In the RC group, similar positive predictors were identified, mirroring the trends observed in the CC group, including gastrointestinal symptoms (eg, gastrointestinal hemorrhage, anal, and rectal conditions) and the presence of other cancers or tumors (eg, secondary malignant neoplasms and benign neoplasms of the uterus or skin). In addition, the presence of autoimmunity, diseases associated with a potentially weakened immune system (eg, HIV, viral warts, and human papillomavirus [HPV]), and conditions like hemorrhoids were linked to a heightened long-term risk of RC. Being underweight was a significant symptom associated with both CC and RC. Conversely, obesity, overweight, and normal weight appeared to be negatively associated with RC development.
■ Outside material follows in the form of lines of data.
/-- Major opcode 0x01 (08:R211). -/
def decodeIalu (w : W32) : Except Illegal Instr :=
  match w.toNat / 2 ^ 4 % 32 with
  | 0 => .ok (.add (fld w 29 3) (fld w 19 5) (fld w 14 5) (fld w 9 5) (fld w 0 4))
  | 1 => .ok (.sub (fld w 29 3) (fld w 19 5) (fld w 14 5) (fld w 9 5) (fld w 0 4))
  | 2 => .ok (.and (fld w 29 3) (fld w 19 5) (fld w 14 5) (fld w 9 5) (fld w 0 4))
  | 3 => .ok (.or (fld w 29 3) (fld w 19 5) (fld w 14 5) (fld w 9 5) (fld w 0 4))
  | 4 => .ok (.xor (fld w 29 3) (fld w 19 5) (fld w 14 5) (fld w 9 5) (fld w 0 4))
  | 5 => .ok (.andn (fld w 29 3) (fld w 19 5) (fld w 14 5) (fld w 9 5) (fld w 0 4))
  | 6 => .ok (.shl (fld w 29 3) (fld w 19 5) (fld w 14 5) (fld w 9 5) (fld w 0 4))
  | 7 => .ok (.shr (fld w 29 3) (fld w 19 5) (fld w 14 5) (fld w 9 5) (fld w 0 4))
  | 8 => .ok (.sar (fld w 29 3) (fld w 19 5) (fld w 14 5) (fld w 9 5) (fld w 0 4))
  | 9 => .ok (.rol (fld w 29 3) (fld w 19 5) (fld w 14 5) (fld w 9 5) (fld w 0 4))
  | 10 => .ok (.min (fld w 29 3) (fld w 19 5) (fld w 14 5) (fld w 9 5) (fld w 0 4))
  | 11 => .ok (.max (fld w 29 3) (fld w 19 5) (fld w 14 5) (fld w 9 5) (fld w 0 4))
  | 12 => .ok (.minu (fld w 29 3) (fld w 19 5) (fld w 14 5) (fld w 9 5) (fld w 0 4))
  | 13 => .ok (.maxu (fld w 29 3) (fld w 19 5) (fld w 14 5) (fld w 9 5) (fld w 0 4))
  | 14 => .ok (.adds (fld w 29 3) (fld w 19 5) (fld w 14 5) (fld w 9 5) (fld w 0 4))
  | 15 => .ok (.subs (fld w 29 3) (fld w 19 5) (fld w 14 5) (fld w 9 5) (fld w 0 4))
  | 16 => zeros w [(13, 9)] (.neg (fld w 29 3) (fld w 19 5) (fld w 14 5) (fld w 0 4))
  | 17 => zeros w [(13, 9)] (.abs (fld w 29 3) (fld w 19 5) (fld w 14 5) (fld w 0 4))
  | 18 => zeros w [(13, 9)] (.clz (fld w 29 3) (fld w 19 5) (fld w 14 5) (fld w 0 4))
  | 19 => zeros w [(13, 9)] (.ctz (fld w 29 3) (fld w 19 5) (fld w 14 5) (fld w 0 4))
  | 20 => zeros w [(13, 9)] (.popc (fld w 29 3) (fld w 19 5) (fld w 14 5) (fld w 0 4))
  | 21 => zeros w [(13, 9)] (.sext8 (fld w 29 3) (fld w 19 5) (fld w 14 5) (fld w 0 4))
  | 22 => zeros w [(13, 9)] (.sext16 (fld w 29 3) (fld w 19 5) (fld w 14 5) (fld w 0 4))
  | 23 => zeros w [(13, 9)] (.sext32 (fld w 29 3) (fld w 19 5) (fld w 14 5) (fld w 0 4))
  | 24 => zeros w [(13, 9)] (.zext32 (fld w 29 3) (fld w 19 5) (fld w 14 5) (fld w 0 4))
  | 25 => zeros w [(13, 9)] (.brev (fld w 29 3) (fld w 19 5) (fld w 14 5) (fld w 0 4))
  | 26 => zeros w [(13, 9)] (.mov (fld w 29 3) (fld w 19 5) (fld w 14 5) (fld w 0 4))
  | 27 => .ok (.sel (fld w 29 3) (fld w 19 5) (fld w 14 5) (fld w 9 5) (fld w 0 4))
  | _ => .error .reservedMember

/-- Major opcode 0x02 (08:R211). -/
def decodeIalu32 (w : W32) : Except Illegal Instr :=
  match w.toNat / 2 ^ 4 % 32 with
  | 0 => .ok (.add32 (fld w 29 3) (fld w 19 5) (fld w 14 5) (fld w 9 5) (fld w 0 4))
  | 1 => .ok (.sub32 (fld w 29 3) (fld w 19 5) (fld w 14 5) (fld w 9 5) (fld w 0 4))
  | 2 => .ok (.and32 (fld w 29 3) (fld w 19 5) (fld w 14 5) (fld w 9 5) (fld w 0 4))
  | 3 => .ok (.or32 (fld w 29 3) (fld w 19 5) (fld w 14 5) (fld w 9 5) (fld w 0 4))
  | 4 => .ok (.xor32 (fld w 29 3) (fld w 19 5) (fld w 14 5) (fld w 9 5) (fld w 0 4))
  | 5 => .ok (.andn32 (fld w 29 3) (fld w 19 5) (fld w 14 5) (fld w 9 5) (fld w 0 4))
  | 6 => .ok (.shl32 (fld w 29 3) (fld w 19 5) (fld w 14 5) (fld w 9 5) (fld w 0 4))
  | 7 => .ok (.shr32 (fld w 29 3) (fld w 19 5) (fld w 14 5) (fld w 9 5) (fld w 0 4))
  | 8 => .ok (.sar32 (fld w 29 3) (fld w 19 5) (fld w 14 5) (fld w 9 5) (fld w 0 4))
  | 9 => .ok (.rol32 (fld w 29 3) (fld w 19 5) (fld w 14 5) (fld w 9 5) (fld w 0 4))
  | 10 => .ok (.min32 (fld w 29 3) (fld w 19 5) (fld w 14 5) (fld w 9 5) (fld w 0 4))
  | 11 => .ok (.max32 (fld w 29 3) (fld w 19 5) (fld w 14 5) (fld w 9 5) (fld w 0 4))
  | 12 => .ok (.minu32 (fld w 29 3) (fld w 19 5) (fld w 14 5) (fld w 9 5) (fld w 0 4))
  | 13 => .ok (.maxu32 (fld w 29 3) (fld w 19 5) (fld w 14 5) (fld w 9 5) (fld w 0 4))
  | 14 => .ok (.adds32 (fld w 29 3) (fld w 19 5) (fld w 14 5) (fld w 9 5) (fld w 0 4))
  | 15 => .ok (.subs32 (fld w 29 3) (fld w 19 5) (fld w 14 5) (fld w 9 5) (fld w 0 4))
  | 16 => zeros w [(13, 9)] (.neg32 (fld w 29 3) (fld w 19 5) (fld w 14 5) (fld w 0 4))
  | 17 => zeros w [(13, 9)] (.abs32 (fld w 29 3) (fld w 19 5) (fld w 14 5) (fld w 0 4))
  | 18 => zeros w [(13, 9)] (.clz32 (fld w 29 3) (fld w 19 5) (fld w 14 5) (fld w 0 4))
  | 19 => zeros w [(13, 9)] (.ctz32 (fld w 29 3) (fld w 19 5) (fld w 14 5) (fld w 0 4))
  | 20 => zeros w [(13, 9)] (.popc32 (fld w 29 3) (fld w 19 5) (fld w 14 5) (fld w 0 4))
  | 25 => zeros w [(13, 9)] (.brev32 (fld w 29 3) (fld w 19 5) (fld w 14 5) (fld w 0 4))
  | 26 => zeros w [(13, 9)] (.mov32 (fld w 29 3) (fld w 19 5) (fld w 14 5) (fld w 0 4))
  | 27 => .ok (.sel32 (fld w 29 3) (fld w 19 5) (fld w 14 5) (fld w 9 5) (fld w 0 4))
  | _ => .error .reservedMember
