-- ==== Sys2Proof/Machine/Access.lean ====
section
/-!
DEFINITION. Accessors of the units, register files, memory under its keys, translation and the access checks of 10:R262.
-/

namespace Sys2Proof.Machine

/-! ## Units -/

def State.gang (s : State) (gk : Nat) : Gang := tget {} s.gangs gk
def State.core (s : State) (ck : Nat) : Core := tget {} s.cores ck
def State.quad (s : State) (qk : Nat) : Quad := tget {} s.quads qk
def State.cluster (s : State) (clk : Nat) : Cluster := tget {} s.clus clk
def State.slice (s : State) (sl : Nat) : Slice := tget {} s.slices sl
def State.ctx (s : State) (cx : Nat) : Ctx := tget {} s.ctxs cx
def State.vf (s : State) (v : Nat) : Vf := tget {} s.vfs v

def State.setGang (s : State) (gk : Nat) (g : Gang) : State := { s with gangs := tput s.gangs gk g }
def State.setCore (s : State) (ck : Nat) (c : Core) : State := { s with cores := tput s.cores ck c }
def State.setQuad (s : State) (qk : Nat) (q : Quad) : State := { s with quads := tput s.quads qk q }
def State.setCluster (s : State) (clk : Nat) (c : Cluster) : State := { s with clus := tput s.clus clk c }
def State.setSlice (s : State) (sl : Nat) (c : Slice) : State := { s with slices := tput s.slices sl c }
def State.setCtx (s : State) (cx : Nat) (c : Ctx) : State := { s with ctxs := tput s.ctxs cx c }
def State.setVf (s : State) (v : Nat) (c : Vf) : State := { s with vfs := tput s.vfs v c }

def State.modGang (s : State) (gk : Nat) (f : Gang → Gang) : State := s.setGang gk (f (s.gang gk))
def State.modCore (s : State) (ck : Nat) (f : Core → Core) : State := s.setCore ck (f (s.core ck))
def State.modQuad (s : State) (qk : Nat) (f : Quad → Quad) : State := s.setQuad qk (f (s.quad qk))
def State.modCluster (s : State) (clk : Nat) (f : Cluster → Cluster) : State := s.setCluster clk (f (s.cluster clk))
def State.modSlice (s : State) (sl : Nat) (f : Slice → Slice) : State := s.setSlice sl (f (s.slice sl))
def State.modCtx (s : State) (cx : Nat) (f : Ctx → Ctx) : State := s.setCtx cx (f (s.ctx cx))
def State.modVf (s : State) (v : Nat) (f : Vf → Vf) : State := s.setVf v (f (s.vf v))

/-- A function is bound to another slice (14:R357). -/
def State.foreignFn (s : State) (sl vf : Nat) : Bool := (s.vf vf).slice != sl

/-- The context key of the context that runs on a slice, 0 of the slice when none runs. -/
def State.runCx (s : State) (sl : Nat) : Nat := cxOf sl ((s.slice sl).running.getD 0)

/-- The context a gang belongs to: the running context of its slice. -/
def State.gangCx (s : State) (gk : Nat) : Nat := s.runCx (slOfGk gk)

/-- The device time counter (07:R190). -/
def State.dtc (s : State) : Word := s.clock.ns

/-- Advances time by n cycles of 50/47 ns each, with slewing by at most 200 ppm (00:R3, 07:R190, 14:R374). -/
def State.advance (s : State) (n : Nat) : State :=
  let c := s.clock
  let lim : Int := ((50 * n : Nat) : Int)
  let k : Int := if c.slew < -lim then -lim else if lim < c.slew then lim else c.slew
  let f := c.frac + (((250000 * n : Nat) : Int) + k).toNat
  { s with now := s.now + n
           clock := { c with ns := c.ns + BitVec.ofNat 64 (f / 235000), frac := f % 235000, run := c.run + f / 235000
                             slew := c.slew - k } }

/-- The die of a logical cluster: its site lies in one of 32 columns, eight to a die (01:R19). -/
def State.clusDie (s : State) (sl clus : Nat) : Nat := (s.slice sl).sites.getD clus 0 % 32 / 8

def State.modDie (s : State) (d : Nat) (f : Die → Die) : State := { s with dies := tput s.dies d (f (tget {} s.dies d)) }

/-- Bring-up is complete: until then management commands are refused (24:R472). -/
def State.booted (s : State) : Bool := s.power.on && s.power.step == 6

/-- The first cycle from c on that the issue gate lets a core issue in (24:R470). -/
def State.gated (s : State) (c : Nat) : Nat := if c % 16 < s.power.gate then c else (c / 16 + 1) * 16

/-- The issue gate is open in this cycle. -/
def State.gateOpen (s : State) : Bool := decide (s.now % 16 < s.power.gate)

/-- The launch arbiter handles one event in a mesh cycle, two in a cycle (07:R195, 00:R3). -/
def State.arbFree (s : State) : Bool := s.mgmt.arbAt != s.now || s.mgmt.arbN < 2
def State.arbTake (s : State) : State :=
  { s with mgmt := { s.mgmt with arbAt := s.now, arbN := if s.mgmt.arbAt = s.now then s.mgmt.arbN + 1 else 1 } }

/-- An event of the launch arbiter happens in a cycle in which the arbiter can still handle one. -/
def State.atArbiter (s : State) (k : State → State) : State := if s.arbFree then k s.arbTake else s

/-- A value the spec leaves open; each call reads another one (log 5). -/
def State.free (s : State) (k : Nat) : Nat := Config.freeNat s.fresh k
def State.bump (s : State) : State := { s with fresh := s.fresh + 1 }

/-- A slice's partition injects nothing: it drains, or a routing loop has stopped it (04:R123, 19:R414). -/
def State.injOff (s : State) (sl : Nat) : Bool := (s.slice sl).draining || (s.slice sl).injStopped

/-- A routing loop has stopped the injection of a slice's partition, which system software has yet to drain: until then its open streams
send no flit (19:R414, 04:R123; log 48). -/
def State.loopStop (s : State) (sl : Nat) : Bool := (s.slice sl).injStopped && !(s.slice sl).draining

/-- Number of quads and cores of a slice (01:R19, 01:R21). -/
def Slice.nquads (x : Slice) : Nat := 2 * x.nclus
def Slice.ncores (x : Slice) : Nat := 8 * x.nclus

/-! ## Lane registers (08:R207) -/

def Regs.lane (r : Regs) (l : Nat) : Lane := tget {} r.lanes l
def Regs.setLane (r : Regs) (l : Nat) (v : Lane) : Regs := { r with lanes := tput r.lanes l v }
def Regs.modLane (r : Regs) (l : Nat) (f : Lane → Lane) : Regs := r.setLane l (f (r.lane l))

/-- Physical stack entry of window register n (03:R74). -/
def Lane.entOf (l : Lane) (n : Nat) : Nat := ((l.base + (n : Int)).emod 64).toNat
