/-- Aborts a timestamped task: its chunk and held-back records are discarded and it starts again from its entry; after
eight aborts in a row it waits for the lowest timestamp (03:R86, 19:R410). -/
def State.abortTask (s : State) (gk : Nat) (t : Task) : State :=
  let s := s.undoSpec gk
  let n := t.aborts + 1
  let t' : Task := { t with aborts := n, held := [], finished := false
                            spec := t.spec && n < 8, waitLow := t.waitLow || 8 ≤ n }
  let s := s.modGang gk (fun g =>
    let g := g.squash
    { g with task := some t'
             wait := if t'.waitLow && g.wait == none then some .task else g.wait })
  s.modSlice (slOfGk gk) (fun x => { x with ctrs := { x.ctrs with tabort := x.ctrs.tabort + 1 } })

/-- The open chunk of a gang is squashed; the eighth squash in a row asks for a sole grant, whose cover grows with every attempt. The spec does
not say whether the attempt squashed last before the request counts: the model's cover begins with its sectors (06:R156; log 56). -/
def State.squashChunk (s : State) (gk : Nat) : State :=
  let g := s.gang gk
  let sig := g.sig
  let s := s.modGang gk Gang.squash
  let s := s.modSlice (slOfGk gk) (fun x => { x with ctrs := { x.ctrs with squash := x.ctrs.squash + 1 } })
  if s.sole.any (fun q => q.gk == gk) then
    { s with sole := s.sole.map (fun q =>
        if q.gk == gk then { q with cover := addSet q.cover sig, mails := addSet q.mails g.ch.mread } else q) }
  else if 8 ≤ g.ch.squashes + 1 then
    let t : State := { s with sole := s.sole ++ [{ gk := gk, cover := sig, mails := g.ch.mread }] }
    if s.sole.isEmpty then t.countSole gk else t
  else s

/-- Squashes the open chunk of one gang: a speculative task aborts (03:R86, R93). -/
def State.squashGang (s : State) (gk : Nat) : State :=
  let g := s.gang gk
  match g.ch.snap, g.task with
  | none, _ => s
  | some _, some t => if t.spec then s.abortTask gk t else s.squashChunk gk
  | some _, none => s.squashChunk gk

/-- Squashes every open chunk of a list of gangs. -/
def State.squashList (s : State) : List Nat → State
  | [] => s
  | gk :: t => State.squashList (s.squashGang gk) t

/-- Squashes the open chunks, other than a gang's own, that have read one of the sectors: what a commit does. 06:R150 speaks of the open chunks
in the slice and 06:R160 of any other gang: the model squashes in every slice (log 56). -/
def State.squashReaders (s : State) (except_ : Option Nat) (secs : List Nat) : State :=
  s.squashList ((s.gangs.filter (fun e => e.2.live && some e.1 != except_ && meets e.2.ch.rsec secs)).map (fun e => e.1))

/-- Squashes the open chunks that have read or written one of the sectors: what a far or engine write does (19:R408). -/
def State.squashUsers (s : State) (secs : List Nat) : State :=
  s.squashList ((s.gangs.filter (fun e => e.2.live && (meets e.2.ch.rsec secs || meets e.2.ch.wsec secs))).map
    (fun e => e.1))

/-- Squashes the open chunks, other than a gang's own, that have read a mailbox: a write of the register (10:R281). -/
def State.squashMail (s : State) (except_ : Option Nat) (mb : Nat) : State :=
  s.squashList ((s.gangs.filter (fun e => e.2.live && some e.1 != except_ && e.2.ch.mread.contains mb)).map
    (fun e => e.1))

/-- What the holder of the sole grant covers now: its cover and its current attempt (06:R156). -/
def State.soleCover (s : State) : List Nat :=
  match s.sole with
  | [] => []
  | q :: _ => addSet q.cover (s.gang q.gk).sig

/-- Whether a gang other than the holder, or none, touches a covered sector. -/
def State.covered (s : State) (gk : Option Nat) (secs : List Nat) : Bool :=
  match s.sole with
  | [] => false
  | q :: _ => some q.gk != gk && meets s.soleCover secs

/-- The mailboxes that the holder of the sole grant covers (06:R156). -/
def State.soleMails (s : State) : List Nat :=
  match s.sole with
  | [] => []
  | q :: _ => addSet q.mails (s.gang q.gk).ch.mread

/-! ## Mailboxes (06:R177, 10:R281, 10:R282) -/

/-- Number of mailbox m of a core. -/
def mbOf (ck m : Nat) : Nat := ck * 32 + m

/-- Removes the first buffered value for a mailbox. -/
def takeMail (m : Nat) : List (Nat × Word) → Option (Word × List (Nat × Word))
  | [] => none
  | (k, v) :: t =>
    if k = m then some (v, t)
    else
      match takeMail m t with
      | none => none
      | some (w, t') => some (w, (k, v) :: t')

/-- Clears a presence bit at commit; the first buffered value for the mailbox then enters it. -/
def State.consumeMail (s : State) (gk ck m : Nat) : State :=
  let c := s.core ck
  let b := tget {} c.mail m
  if b.pres then
    match takeMail m c.mbuf with
    | some (v, t) =>
      (s.setCore ck { c with mail := tput c.mail m { val := v, pres := true }, mbuf := t }).squashMail (some gk) (mbOf ck m)
    | none => (s.setCore ck { c with mail := tput c.mail m { b with pres := false } }).squashMail (some gk) (mbOf ck m)
  else s

/-! ## Commits (06:R153 to R156) -/

/-- Records an engine fault, or one taken under the same rule, against a gang slot; one that cannot be goes to the context's log, and the host
is told (20:R422, R423). -/
def State.recordFault (s : State) (who : Pusher) (cause detail : Nat) (flt : W32) (va : Word) : State :=
  let g := s.gang who.gk
  let mine := g.live && g.actId == who.actId
  if mine && g.efaults.length < 4 then
    s.modGang who.gk (fun g => { g with efaults := g.efaults ++
      [{ word := who.word, cause := cause, detail := detail, flt := flt, va := va }] })
  else
    let cx := s.gangCx who.gk
    let e : EngLog := { dtc := s.dtc, word := who.word, status := detail * 256 + cause, lost := if mine then 1 else 0
                        gslot := slotOfGk who.gk, core := coreOfCk (ckOfGk who.gk), launch := who.launch, va := va }
    (s.modCtx cx (fun c =>
      if c.englog.length < 256 then { c with englog := c.englog ++ [e] }
      else { c with englogLost := c.englogLost + 1 })).note 5 cx

/-- The gang as the pusher of a command issued now (20:R422). -/
def State.pusher (s : State) (word : W32) : Pusher :=
  let g := s.gang s.cur
  { gk := s.cur, actId := g.actId, word := word, act := g.r.act, launch := g.launch }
Importantly, after removing cancer-related features from consideration, the significance of anemias surged to the forefront in both the CC and RC groups. These included indicators such as iron deficiency anemias and other anemias. Nevertheless, gastrointestinal diseases and immunodeficiency pathological changes remained substantial factors contributing to CC risk, while factors such as HPV and weight retained their significance as primary determinants of RC. The use of anti-inflammatory or antirheumatic medications were associated with decreased risk of RC.


DiscussionPrincipal Findings

In this study, we used 4 traditional ML algorithms (ie, XGBoost, RF, SVM, and LR) and obtained informative results predicting EOCRC using structured EHR data. In most cases, the tree-based models, (XGBoost and RF) outperformed linear models, achieving the best AUC scores for various prediction windows. In addition, even after excluding cancer diagnosis variables (eg, pancreatic, skin, and thyroid cancer), undergoing cancer-related procedures (eg, liver biopsy and bone marrow biopsy), cancer treatments (eg, cisplatin and doxycycline), our models continued to achieve acceptable AUC scores. Immune and digestive system disorders, blood diseases, and secondary cancers were identified as significant predictors.

Comparison to Previous Work

Most of our experimental findings were consistent with existing published research. Cancer-related diseases and diagnoses emerged as risk factors leading to the diagnosis of EOCRC, both for CC and RC. For example, uterine cancer was identified as a driver of EOCRC, suggesting a potential genetic association between these malignancies in younger patients []. Research also demonstrates that the incidence rate of second primary cancers among survivors is significantly higher than cancer in the general population, and survivors experience notable morbidity and mortality from their cancer treatment []. In addition, the use of CT scans for other medical reasons could contribute to the incidental identification of EOCRC cases []. Notably, we know that some forms of cancer treatment (eg, radiation) predisposes one to an increased risk for secondary malignancies, including EOCRC, particularly in patients surviving childhood cancer [].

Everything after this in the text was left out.